Is it safe to run 12v DC LED from 8v AC bell transformer?

I thought that you might like to hear how my project has been progressing over the past couple of days.

An initial attempt to construct the circuit using a 6A terminal block I happened to have in my toolbox was not a success. The screws did not always pin down the narrow diameter component wires when mixed with bell wire, and I doubted if a 3A terminal block would have been much better, so I decided that strip Veroboard would provide a better solution. I decided to start by using no more than the bridge rectifier and a 1.1 kOhm series resistor and took some care to ensure that the Veroboard layout matched my circuit diagram (using a highlighter pen to trace each of the matching connections). A copy of this layout is attached to this post.

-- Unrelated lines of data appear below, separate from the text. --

-- ==== Sys2Proof/Decode.lean ====
section
/-!
DEFINITION. The encoding of an instruction word (R95 to R106) and its reverse: the fields of a word, the
checks of R106 in their order, the instruction that a word names, and the encoder. The tables follow the
encoding tables of the family chapters.
-/

set_option linter.unusedVariables false

namespace Sys2Proof

open Sys2Proof.Machine

/-- The fields of a word (R95), with the extension word of an extended form (R101). -/
structure Raw where
  op : Nat
  pm : Nat
  ty : Nat
  md : Nat
  t1 : Nat
  t0 : Nat
  low : Nat
  ext : Nat
deriving DecidableEq, Repr

/-- What md holds (R98, R99, R138, R167): nothing, one bit, a rounding mode, rounding and saturation, the
mode of CVT, or memory modifiers with the suffixes listed for the instruction. -/
inductive MdKind where
  | none | one | rm | rmsat | cvt | mem0 | memA | memS | memC | memX | memF
deriving DecidableEq, Repr

/-- What bits [27:0] hold (R100). -/
inductive LowKind where
  | any28 | bit0 | csrr | csrw | cvt | hint | imm | iter | iterx | launch | lease | mem | pscope | reg | sel | sh | slotset | sopen | t2 | trap | two | wbit | wreg | zero
deriving DecidableEq, Repr

/-- Where an instruction may stand (R105). -/
inductive Container where
  | both | config | block
deriving DecidableEq, Repr

/-- How pm is restricted (R96, R97). -/
inductive PmRule where
  | free | only00 | configPred
deriving DecidableEq, Repr

/-- When targets are allowed (R167, R215, R242, R327, R369, R481). -/
inductive TgtRule where
  | free | withC | notInBlock | never
deriving DecidableEq, Repr

/-- One row of the encoding tables. -/
structure OpInfo where
  /-- listed type codes; none when the instruction takes no type suffix -/
  types : Option (List Nat)
  md : MdKind
  low : LowKind
  place : Container
  /-- lowest privilege: 0 user, 1 supervisor, 2 monitor -/
  level : Nat
  pm : PmRule
  tgt : TgtRule
deriving DecidableEq, Repr

/-! Listed type codes (R114, R138, R167, R300, R388, R446). -/
def allCodes : List Nat := [0,1,2,3,4,5,6,7]
def signedCodes : List Nat := [0,2,4,6]
def t64Codes : List Nat := [0,1]
def wideCodes : List Nat := [0,1,2,3,4,5]
def arithCodes : List Nat := [8,9,10,11]
def fpCodes : List Nat := [8,9,10,11,12,13]
def ordCodes : List Nat := [8,9,10,11,12,13,15]
def anyCodes : List Nat := [0,1,2,3,4,5,6,7,8,9,10,11,12,13,14,15]
def redCodes : List Nat := [9,10,11,12,13]
def dataCodes : List Nat := [0,1,2,3,4,5,6,7,8,9,10,11,12,13,15]
def i32Codes : List Nat := [0,1,2,3]
def swpCodes : List Nat := [0,1,2,3,8,9]
def ffCodes : List Nat := [8,9,10,11]
def mrgCodes : List Nat := [0,1,9]
def crdCodes : List Nat := [2,3,8]
def smxCodes : List Nat := [9]
def z64Codes : List Nat := [1]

My soldering skills are a bit rusty, but I think I managed to complete the Veroboard assembly without overheating the components. As before, I tested it using a direct feed from my bell transformer (i.e. the door bell was not involved at this stage). The rectified no-load supply was 13.6v DC, just as on my initial test assembly, but I was surprised to find that this was reduced to 6.7v DC when my LED was connected (I previously reported a drop to only 12.8v DC). I also now measure an AC voltage of 1.2v (1.0v AC under no load), whereas before the rectifier appeared to deliver no AC at all. Changing the bridge rectifier made no difference.

Do my latest measurements look weird? Have I perhaps damaged the bridge rectifier?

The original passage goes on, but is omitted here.